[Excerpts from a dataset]

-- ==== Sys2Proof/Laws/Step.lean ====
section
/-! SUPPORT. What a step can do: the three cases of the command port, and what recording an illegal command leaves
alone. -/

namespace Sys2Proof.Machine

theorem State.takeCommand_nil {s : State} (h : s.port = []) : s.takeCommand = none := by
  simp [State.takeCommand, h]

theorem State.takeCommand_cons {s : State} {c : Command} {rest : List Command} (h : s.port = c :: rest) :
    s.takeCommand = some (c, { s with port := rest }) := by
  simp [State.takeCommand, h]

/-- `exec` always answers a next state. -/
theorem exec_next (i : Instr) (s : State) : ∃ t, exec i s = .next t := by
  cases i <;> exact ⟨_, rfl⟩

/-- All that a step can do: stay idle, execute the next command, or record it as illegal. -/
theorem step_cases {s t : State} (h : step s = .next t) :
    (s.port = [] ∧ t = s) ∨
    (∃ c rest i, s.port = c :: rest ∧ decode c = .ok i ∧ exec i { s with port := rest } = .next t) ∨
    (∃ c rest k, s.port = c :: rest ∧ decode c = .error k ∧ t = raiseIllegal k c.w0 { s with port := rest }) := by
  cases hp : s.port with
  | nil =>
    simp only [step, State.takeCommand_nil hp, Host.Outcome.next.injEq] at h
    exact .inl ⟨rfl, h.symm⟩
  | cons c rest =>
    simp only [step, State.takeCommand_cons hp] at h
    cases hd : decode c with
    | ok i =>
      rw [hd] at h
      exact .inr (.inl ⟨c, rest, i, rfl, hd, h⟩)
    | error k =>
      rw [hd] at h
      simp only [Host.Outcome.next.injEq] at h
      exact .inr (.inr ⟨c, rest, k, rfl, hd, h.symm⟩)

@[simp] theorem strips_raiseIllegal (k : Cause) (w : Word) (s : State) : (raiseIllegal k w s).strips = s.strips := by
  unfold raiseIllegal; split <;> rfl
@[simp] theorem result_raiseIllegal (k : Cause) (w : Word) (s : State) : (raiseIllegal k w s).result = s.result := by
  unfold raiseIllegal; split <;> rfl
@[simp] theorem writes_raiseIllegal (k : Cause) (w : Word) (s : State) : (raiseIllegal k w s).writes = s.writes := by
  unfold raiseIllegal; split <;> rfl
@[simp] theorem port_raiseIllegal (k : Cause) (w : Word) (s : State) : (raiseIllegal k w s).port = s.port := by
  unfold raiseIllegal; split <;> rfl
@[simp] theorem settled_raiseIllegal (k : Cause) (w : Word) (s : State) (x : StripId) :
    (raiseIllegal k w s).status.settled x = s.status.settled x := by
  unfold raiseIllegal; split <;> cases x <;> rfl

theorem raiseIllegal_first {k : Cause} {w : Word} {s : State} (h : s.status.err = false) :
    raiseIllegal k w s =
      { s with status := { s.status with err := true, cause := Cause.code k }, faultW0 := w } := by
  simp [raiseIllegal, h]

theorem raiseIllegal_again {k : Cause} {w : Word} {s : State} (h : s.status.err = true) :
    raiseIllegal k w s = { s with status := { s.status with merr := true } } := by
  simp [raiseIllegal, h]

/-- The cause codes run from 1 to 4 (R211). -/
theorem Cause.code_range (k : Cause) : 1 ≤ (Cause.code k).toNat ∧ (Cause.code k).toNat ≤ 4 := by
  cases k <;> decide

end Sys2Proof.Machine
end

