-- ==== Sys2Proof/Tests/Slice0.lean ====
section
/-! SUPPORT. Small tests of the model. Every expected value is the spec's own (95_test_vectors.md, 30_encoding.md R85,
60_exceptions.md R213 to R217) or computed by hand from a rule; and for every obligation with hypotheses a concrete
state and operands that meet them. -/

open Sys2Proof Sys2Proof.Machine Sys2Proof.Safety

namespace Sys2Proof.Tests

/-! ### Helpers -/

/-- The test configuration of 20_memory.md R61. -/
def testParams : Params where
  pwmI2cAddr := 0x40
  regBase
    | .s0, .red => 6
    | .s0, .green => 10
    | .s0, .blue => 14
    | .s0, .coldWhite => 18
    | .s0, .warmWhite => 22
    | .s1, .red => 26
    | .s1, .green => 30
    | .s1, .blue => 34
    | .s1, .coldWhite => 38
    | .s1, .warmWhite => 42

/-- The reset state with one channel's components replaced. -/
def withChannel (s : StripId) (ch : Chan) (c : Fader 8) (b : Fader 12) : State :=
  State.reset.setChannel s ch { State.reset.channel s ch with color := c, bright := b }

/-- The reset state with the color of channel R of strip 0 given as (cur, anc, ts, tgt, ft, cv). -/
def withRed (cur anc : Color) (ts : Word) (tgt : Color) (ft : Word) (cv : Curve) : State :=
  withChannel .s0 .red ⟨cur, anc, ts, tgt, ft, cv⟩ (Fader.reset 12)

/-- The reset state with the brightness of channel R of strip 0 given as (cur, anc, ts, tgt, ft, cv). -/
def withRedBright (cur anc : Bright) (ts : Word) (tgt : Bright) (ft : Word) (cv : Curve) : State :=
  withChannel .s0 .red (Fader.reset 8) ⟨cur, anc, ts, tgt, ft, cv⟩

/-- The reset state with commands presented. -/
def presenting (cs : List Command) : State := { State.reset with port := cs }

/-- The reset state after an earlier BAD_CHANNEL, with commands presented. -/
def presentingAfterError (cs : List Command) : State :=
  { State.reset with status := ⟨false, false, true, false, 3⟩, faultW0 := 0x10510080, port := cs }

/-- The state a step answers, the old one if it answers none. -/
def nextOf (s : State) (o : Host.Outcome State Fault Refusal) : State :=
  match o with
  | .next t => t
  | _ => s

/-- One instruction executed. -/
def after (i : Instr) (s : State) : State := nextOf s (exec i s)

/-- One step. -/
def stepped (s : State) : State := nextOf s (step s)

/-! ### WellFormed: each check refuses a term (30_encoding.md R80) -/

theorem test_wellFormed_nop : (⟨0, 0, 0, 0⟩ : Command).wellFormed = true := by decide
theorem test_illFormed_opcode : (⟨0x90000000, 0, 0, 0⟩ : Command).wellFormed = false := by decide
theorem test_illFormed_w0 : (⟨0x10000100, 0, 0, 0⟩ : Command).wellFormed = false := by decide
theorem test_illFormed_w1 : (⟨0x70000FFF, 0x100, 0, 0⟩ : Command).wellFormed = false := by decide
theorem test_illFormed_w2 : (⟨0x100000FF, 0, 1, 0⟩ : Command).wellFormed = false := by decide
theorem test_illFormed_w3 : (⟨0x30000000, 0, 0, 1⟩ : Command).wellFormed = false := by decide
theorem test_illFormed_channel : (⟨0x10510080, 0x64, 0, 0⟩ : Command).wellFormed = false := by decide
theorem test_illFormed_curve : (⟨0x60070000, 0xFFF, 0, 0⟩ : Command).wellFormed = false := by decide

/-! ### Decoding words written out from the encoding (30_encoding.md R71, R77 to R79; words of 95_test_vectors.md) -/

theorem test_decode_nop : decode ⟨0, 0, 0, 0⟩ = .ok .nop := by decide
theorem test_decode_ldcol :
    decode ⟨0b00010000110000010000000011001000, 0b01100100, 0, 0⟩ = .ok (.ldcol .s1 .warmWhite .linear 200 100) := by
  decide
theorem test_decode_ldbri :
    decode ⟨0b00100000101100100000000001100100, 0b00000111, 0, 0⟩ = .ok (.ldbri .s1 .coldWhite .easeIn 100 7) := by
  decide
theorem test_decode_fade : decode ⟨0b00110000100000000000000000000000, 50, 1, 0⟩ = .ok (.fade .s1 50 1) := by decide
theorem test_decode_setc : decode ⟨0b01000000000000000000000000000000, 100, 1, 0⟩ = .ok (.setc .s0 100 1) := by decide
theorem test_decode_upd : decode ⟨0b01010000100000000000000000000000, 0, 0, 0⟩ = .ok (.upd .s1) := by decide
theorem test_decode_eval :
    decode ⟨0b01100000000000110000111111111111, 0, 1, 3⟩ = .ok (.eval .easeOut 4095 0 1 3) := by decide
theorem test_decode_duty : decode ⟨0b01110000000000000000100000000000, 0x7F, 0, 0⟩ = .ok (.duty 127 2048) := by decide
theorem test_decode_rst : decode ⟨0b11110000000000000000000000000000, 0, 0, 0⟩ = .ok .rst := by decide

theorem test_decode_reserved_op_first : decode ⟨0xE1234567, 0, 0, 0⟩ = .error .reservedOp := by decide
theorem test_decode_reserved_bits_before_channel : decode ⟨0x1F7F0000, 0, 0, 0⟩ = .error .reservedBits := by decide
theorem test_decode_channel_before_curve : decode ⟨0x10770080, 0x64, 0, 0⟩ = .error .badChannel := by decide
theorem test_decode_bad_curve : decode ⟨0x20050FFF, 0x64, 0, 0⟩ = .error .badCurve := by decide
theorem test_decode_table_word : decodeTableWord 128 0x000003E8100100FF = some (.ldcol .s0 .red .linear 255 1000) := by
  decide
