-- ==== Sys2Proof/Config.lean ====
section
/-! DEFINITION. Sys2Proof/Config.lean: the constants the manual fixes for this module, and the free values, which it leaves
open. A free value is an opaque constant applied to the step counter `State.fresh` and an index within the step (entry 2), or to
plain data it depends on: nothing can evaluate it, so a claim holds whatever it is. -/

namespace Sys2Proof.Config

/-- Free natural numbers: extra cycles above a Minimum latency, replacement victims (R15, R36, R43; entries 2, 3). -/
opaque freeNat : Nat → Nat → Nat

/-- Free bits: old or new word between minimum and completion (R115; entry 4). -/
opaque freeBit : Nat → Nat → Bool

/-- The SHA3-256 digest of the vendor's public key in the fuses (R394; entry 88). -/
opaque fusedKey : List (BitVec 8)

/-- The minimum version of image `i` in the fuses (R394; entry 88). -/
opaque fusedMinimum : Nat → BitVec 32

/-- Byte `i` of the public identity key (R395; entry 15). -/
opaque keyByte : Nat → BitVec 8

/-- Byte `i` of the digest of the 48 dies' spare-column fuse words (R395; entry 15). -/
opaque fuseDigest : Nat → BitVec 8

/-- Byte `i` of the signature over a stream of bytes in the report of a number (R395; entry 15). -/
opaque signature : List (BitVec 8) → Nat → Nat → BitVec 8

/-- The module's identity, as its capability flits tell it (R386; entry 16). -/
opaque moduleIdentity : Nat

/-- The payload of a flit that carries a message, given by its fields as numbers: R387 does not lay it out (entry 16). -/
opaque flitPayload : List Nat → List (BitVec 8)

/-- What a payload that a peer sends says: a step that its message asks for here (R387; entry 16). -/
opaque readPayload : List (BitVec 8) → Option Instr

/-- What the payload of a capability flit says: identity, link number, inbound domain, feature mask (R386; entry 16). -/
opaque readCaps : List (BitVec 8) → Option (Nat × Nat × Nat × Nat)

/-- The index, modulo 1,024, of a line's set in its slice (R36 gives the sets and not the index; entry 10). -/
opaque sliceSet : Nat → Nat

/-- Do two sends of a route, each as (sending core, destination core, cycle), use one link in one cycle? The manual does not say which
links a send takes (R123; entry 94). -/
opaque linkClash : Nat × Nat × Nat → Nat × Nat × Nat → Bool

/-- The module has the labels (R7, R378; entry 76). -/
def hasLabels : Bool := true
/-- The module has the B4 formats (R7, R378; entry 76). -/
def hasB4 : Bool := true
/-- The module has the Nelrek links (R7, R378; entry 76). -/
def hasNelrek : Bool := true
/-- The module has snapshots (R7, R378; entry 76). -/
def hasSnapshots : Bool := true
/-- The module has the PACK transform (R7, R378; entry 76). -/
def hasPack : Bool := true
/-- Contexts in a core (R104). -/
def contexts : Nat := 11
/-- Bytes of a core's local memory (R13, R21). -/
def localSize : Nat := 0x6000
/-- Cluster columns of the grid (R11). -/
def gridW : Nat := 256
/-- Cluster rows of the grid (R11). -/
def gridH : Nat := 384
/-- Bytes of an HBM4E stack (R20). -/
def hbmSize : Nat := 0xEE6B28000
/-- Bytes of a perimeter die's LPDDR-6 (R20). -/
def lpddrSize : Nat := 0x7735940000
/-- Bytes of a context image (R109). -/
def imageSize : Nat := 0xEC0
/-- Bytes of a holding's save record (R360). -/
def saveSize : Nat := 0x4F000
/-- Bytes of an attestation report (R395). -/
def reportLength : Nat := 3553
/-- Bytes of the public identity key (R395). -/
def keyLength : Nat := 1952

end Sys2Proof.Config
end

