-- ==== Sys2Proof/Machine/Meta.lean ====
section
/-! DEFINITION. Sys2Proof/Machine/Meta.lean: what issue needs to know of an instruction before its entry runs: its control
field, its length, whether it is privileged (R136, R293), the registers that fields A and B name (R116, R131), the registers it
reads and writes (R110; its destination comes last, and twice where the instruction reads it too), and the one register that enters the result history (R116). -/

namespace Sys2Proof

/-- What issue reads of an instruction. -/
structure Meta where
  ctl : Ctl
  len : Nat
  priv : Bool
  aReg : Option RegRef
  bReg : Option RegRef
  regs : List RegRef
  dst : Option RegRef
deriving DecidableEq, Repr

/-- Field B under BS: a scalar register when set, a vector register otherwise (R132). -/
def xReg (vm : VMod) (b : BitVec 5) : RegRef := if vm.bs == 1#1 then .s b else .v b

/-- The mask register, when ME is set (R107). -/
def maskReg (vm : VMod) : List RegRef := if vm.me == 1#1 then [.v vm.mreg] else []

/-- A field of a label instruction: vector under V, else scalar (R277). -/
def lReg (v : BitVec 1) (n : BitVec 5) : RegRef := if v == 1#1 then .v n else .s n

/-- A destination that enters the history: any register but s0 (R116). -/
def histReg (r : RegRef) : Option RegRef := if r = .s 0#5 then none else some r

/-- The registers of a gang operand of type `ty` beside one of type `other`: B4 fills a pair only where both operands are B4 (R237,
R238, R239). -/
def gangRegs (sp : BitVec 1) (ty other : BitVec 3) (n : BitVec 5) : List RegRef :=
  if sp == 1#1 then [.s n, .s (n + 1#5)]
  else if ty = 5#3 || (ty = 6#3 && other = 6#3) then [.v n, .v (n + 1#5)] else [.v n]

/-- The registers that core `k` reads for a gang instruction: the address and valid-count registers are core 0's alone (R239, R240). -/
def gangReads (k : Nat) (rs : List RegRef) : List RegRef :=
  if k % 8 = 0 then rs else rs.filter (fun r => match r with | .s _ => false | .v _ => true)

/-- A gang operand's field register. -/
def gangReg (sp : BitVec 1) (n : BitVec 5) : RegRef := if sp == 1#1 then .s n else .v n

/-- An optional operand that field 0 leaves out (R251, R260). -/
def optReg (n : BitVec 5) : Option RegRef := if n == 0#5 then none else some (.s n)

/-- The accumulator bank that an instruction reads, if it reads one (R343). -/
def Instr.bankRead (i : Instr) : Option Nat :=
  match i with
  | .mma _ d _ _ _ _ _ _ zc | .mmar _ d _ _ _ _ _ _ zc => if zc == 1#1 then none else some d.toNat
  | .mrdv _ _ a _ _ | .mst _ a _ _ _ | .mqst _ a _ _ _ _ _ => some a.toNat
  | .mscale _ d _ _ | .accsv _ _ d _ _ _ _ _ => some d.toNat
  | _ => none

_Exercise objective:_ Beginning with the opening line above, retype the records exactly through the line with "exact .inr (.inr", both ends included.

_Solution:_
-- ==== Sys2Proof/Laws/Step.lean ====
section
/-! SUPPORT. What a step can do: the three cases of the command port, and what recording an illegal command leaves
alone. -/

namespace Sys2Proof.Machine

theorem State.takeCommand_nil {s : State} (h : s.port = []) : s.takeCommand = none := by
  simp [State.takeCommand, h]

theorem State.takeCommand_cons {s : State} {c : Command} {rest : List Command} (h : s.port = c :: rest) :
    s.takeCommand = some (c, { s with port := rest }) := by
  simp [State.takeCommand, h]

/-- `exec` always answers a next state. -/
theorem exec_next (i : Instr) (s : State) : ∃ t, exec i s = .next t := by
  cases i <;> exact ⟨_, rfl⟩

/-- All that a step can do: stay idle, execute the next command, or record it as illegal. -/
theorem step_cases {s t : State} (h : step s = .next t) :
    (s.port = [] ∧ t = s) ∨
    (∃ c rest i, s.port = c :: rest ∧ decode c = .ok i ∧ exec i { s with port := rest } = .next t) ∨
    (∃ c rest k, s.port = c :: rest ∧ decode c = .error k ∧ t = raiseIllegal k c.w0 { s with port := rest }) := by
  cases hp : s.port with
  | nil =>
    simp only [step, State.takeCommand_nil hp, Host.Outcome.next.injEq] at h
    exact .inl ⟨rfl, h.symm⟩
  | cons c rest =>
    simp only [step, State.takeCommand_cons hp] at h
    cases hd : decode c with
    | ok i =>
      rw [hd] at h
      exact .inr (.inl ⟨c, rest, i, rfl, hd, h⟩)
    | error k =>
      rw [hd] at h
      simp only [Host.Outcome.next.injEq] at h
      exact .inr (.inr ⟨c, rest, k, rfl, hd, h.symm⟩)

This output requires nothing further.